Proof by induction
Good example of a proof by induction. The problem is from a chapter in the book The Art of Proof.
For $x\not = 1$ and $k \in\mathbb{Z_{{\geq}0}}$, prove that $\displaystyle\sum\limits_{j=0}^k x^j =\frac {1-x^{k+1}}{1-x}$
We proceed by proof by Induction.
Let $P(k)$ denote the statement $\displaystyle\sum\limits_{j=0}^k x^j =\frac {1-x^{k+1}}{1-x}$.
Checking the base case, in this case $k=0$, we show that \begin{align*}
P(0) &=\displaystyle\sum\limits_{j=0}^0 x^j \\
&=\frac {1-x^{0+1}}{1-x}\\
&=\frac {1-x}{1-x}\\
&=1.
\end{align*}
Now, we assume $P(k)$ to be true, that is $\displaystyle\sum\limits_{j=0}^k x^j =\frac {1-x^{k+1}}{1-x}$.

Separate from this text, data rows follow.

/-! ### The cave (chapter 08) -/

/-- A cave directory record (R194): key, kind (0 RAW, 1 Z, 2 ROW), format, rectangle, bytes per tile, address, size, and
state (0 LIVE, 1 POPPED, 2 DROPPED). The rest is the journal of R199: whether a pop read it from the recompute buffer, the
number of CLOSE marks passed when this step pushed it, that number and the state before when this step popped it, whether a span still open pushed or popped it, and how many steps have been released since its push (R229). -/
structure CaveRec where
  layer : Nat
  mb : Nat
  sid : Nat
  kind : Nat
  fmt : Nat
  bs16 : Bool
  rect : Nat
  bytes : Nat
  addr : Nat := 0
  size : Nat := 0
  state : Nat := 0
  fromDrop : Bool := false
  pushAt : Option Nat := none
  popAt : Option (Nat × Nat) := none
  pushSpan : Bool := false
  popSpan : Bool := false
  steps : Nat := 0
  deriving DecidableEq, Repr

/-- A push on its way to the cave controller: the record it would make, each tile's bytes in ascending tile number, and
where its command stood (R194, R195). -/
structure CavePush where
  entry : CaveRec
  data : List (List Byte)
  recomp : Bool
  deferred : Bool
  pc : Nat
  outId : Nat
  deriving DecidableEq, Repr

/-- A pop that waits for its consumer (R197): SID, the record's format and kind, and each tile's bytes. -/
structure PendPop where
  sid : Nat
  fmt : Nat
  bs16 : Bool
  bytes : Nat
  data : List (Nat × List Byte)
  inSpan : Bool
  deriving DecidableEq, Repr

/-- A running recompute (R200, R201): the stream and index of the pop, its command, the index of the next command and of
the end of the sequence, the pop's micro-batch, the record that was DROPPED, and whether the matching push has come. -/
structure Recomp where
  deferred : Bool
  popPc : Nat
  pc : Nat
  stop : Nat
  mb : Nat
  recIdx : Nat
  pushed : Bool
  cmd : Cmd
  deriving DecidableEq, Repr

/-- The cave of one logical region, held under the region that plays it (R490): the directory in push order, pushes on
their way, pending pops, a running recompute, and the key of the entry in the recompute buffer (R203). -/
structure Cave where
  recs : List CaveRec := []
  pushes : List CavePush := []
  pops : List PendPop := []
  recomp : Option Recomp := none
  bufKey : Option (Nat × Nat × Nat) := none
  deriving DecidableEq, Repr

/-! ### Stream contexts and weight streaming (chapter 07) -/

/-- A live stream context (R190): job slot, SID, kind (1 WEIGHT, 2 CAVE, 3 XFER, 4 SERVE, 5 CACHE_LOAD), region, whether
speculative, bytes moved, TBASE.COUNT at its allocation, and the commands that hold it. -/
structure Ctx where
  slot : Nat
  sid : Nat
  kind : Nat
  region : Nat
  spec : Bool
  bytes : Nat
  t0 : Nat
  cmds : Nat
  deriving DecidableEq, Repr

/-- A weight object (R168). -/
structure WObj where
  model : Nat
  layer : Nat
  expert : Nat
  epoch : Nat
  deriving DecidableEq, Repr

/-- A load in flight (R171–R186): its id, job slot, region and logical region, object, what it covers, its stream context
and the command that issued it (none for a speculative fetch), whether it leads, whether it waits for its key or its epoch,
whether it reads from the weight server itself, the generation and positions (tile, segment) landed so far, re-requests
without progress, whether a NOT_READY has come, and whether no binding covered it at its issue. A speculative fetch keeps its plaintext in the staging area. -/
structure Load where
  id : Nat
  slot : Nat
  region : Nat
  lregion : Nat
  obj : WObj
  dst : Nat
  bytes : Nat
  rect : Nat
  sid : Nat
  outId : Option Nat
  lead : Bool
  spec : Bool
  keyWait : Bool := false
  epochWait : Bool := false
  reads : Bool
  gen : Option Nat := none
  landed : List (Nat × Nat) := []
  tries : Nat := 0
  notReady : Bool := false
  unbound : Bool := false
  deriving DecidableEq, Repr

/-- One staged segment: tile, segment index, generation, plaintext. -/
structure StagedSeg where
  tile : Nat
  seg : Nat
  gen : Nat
  data : List Byte
  deriving DecidableEq, Repr

/-- An object in the staging area (R183, R185, R186), oldest first in its list. -/
structure Staged where
  slot : Nat
  lregion : Nat
  obj : WObj
  used : Bool
  segs : List StagedSeg
  deriving DecidableEq, Repr

/-- A residency entry (R173). -/
structure Resident where
  obj : WObj
  dst : Nat
  bytes : Nat
  rect : Nat
  deriving DecidableEq, Repr

/-- A BIND that waits for its model's key (R174, R187): the binding it will make. -/
structure BindWait where
  slot : Nat
  region : Nat
  model : Nat
  first : Nat
  last : Nat
  next : Bool
  pc : Nat
  deriving DecidableEq, Repr

/-- A WLOAD with SPEC = 1 that waits for its model's key (R187): its timer's id, its region, and the model, layer, experts, SID,
BYTES and RECT that it names. -/
structure SpecWait where
  id : Nat
  slot : Nat
  region : Nat
  model : Nat
  layer : Nat
  expert : Nat
  sid : Nat
  bytes : Nat
  rect : Nat
  deriving DecidableEq, Repr

/-- The weight streaming state. -/
structure Wsp where
  keys : Tab (List Byte) := []
  loads : List Load := []
  nextLoad : Nat := 0
  resident : Tab (List Resident) := []
  staged : List Staged := []
  masks : Tab Nat := []
  binds : List BindWait := []
  specs : List SpecWait := []
  deriving DecidableEq, Repr


/-! ### Transport (chapter 15) -/

/-- A transport message on its way out of a port: class, key, addresses, its BOND_SEQ when it is bonded, payload (R370). -/
structure QMsg where
  cls : Nat
  key : Word
  dst : Nat
  src : Nat
  bond : Option Nat
  body : List Byte
  deriving DecidableEq, Repr

/-- The link layer of one port (R363–R369): whether link initialisation is done; DATA flits sent and acknowledged since
then; the replay buffer as (index past the message's last flit, message); resends in a row; the next SEQ expected, and
whether its gap has been NAKed; the partner's credits by class; the egress queue; the times of credit violations and of
entries into FAULTY; the message arriving now: its class, its flits and bytes so far. -/
structure Link where
  ready : Bool := false
  sent : Nat := 0
  acked : Nat := 0
  replay : List (Nat × QMsg) := []
  tries : Nat := 0
  rxNext : Nat := 0
  nakSent : Bool := false
  credits : List Nat := []
  queue : List QMsg := []
  viols : List Nat := []
  faulty : List Nat := []
  inCls : Nat := 0
  inFlits : Nat := 0
  inBytes : List Byte := []
  deriving DecidableEq, Repr

/-- One class of one bond (R374): the next BOND_SEQ to send and to deliver, the messages held out of order, and whose turn
it is to send. -/
structure BondSt where
  tx : Nat := 0
  rx : Nat := 0
  held : List Msg := []
  turn : Nat := 0
  deriving DecidableEq, Repr

/-- An optical engine's lanes (R376, R377): substitutions asked for as (from, to) physical receive lanes, a running test
(whether a soak, the lane under test, the spare that stands in for it), the next lane of the rotation, and whether the partner has moved the transmit lane under test. -/
structure EngineSt where
  lmaps : List (Nat × Nat) := []
  test : Option (Bool × Nat × Option Nat) := none
  next : Nat := 0
  txMoved : Bool := false
  deriving DecidableEq, Repr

Next we show $P(k+1)$ to be true, that is
\begin{align*}
\displaystyle\sum\limits_{j=0}^{k+1} x^j &= \displaystyle\sum\limits_{j=0}^k x^j + x^{k+1}\\
&= \frac {1-x^{k+1}}{1-k} + {x^{k+1}} \text{ by the induction hypothesis}\\
&= \frac {1-x^{k+1}}{1-x} + \frac {x^{k+1}*({1-x})}{1-x}\\
&=\frac{1-x^{k+1}+x^{k+1}-x^{k+1+1}}{1-x}\\
&=\frac{1-x^{k+2}}{1-x}.\\
\end{align*}.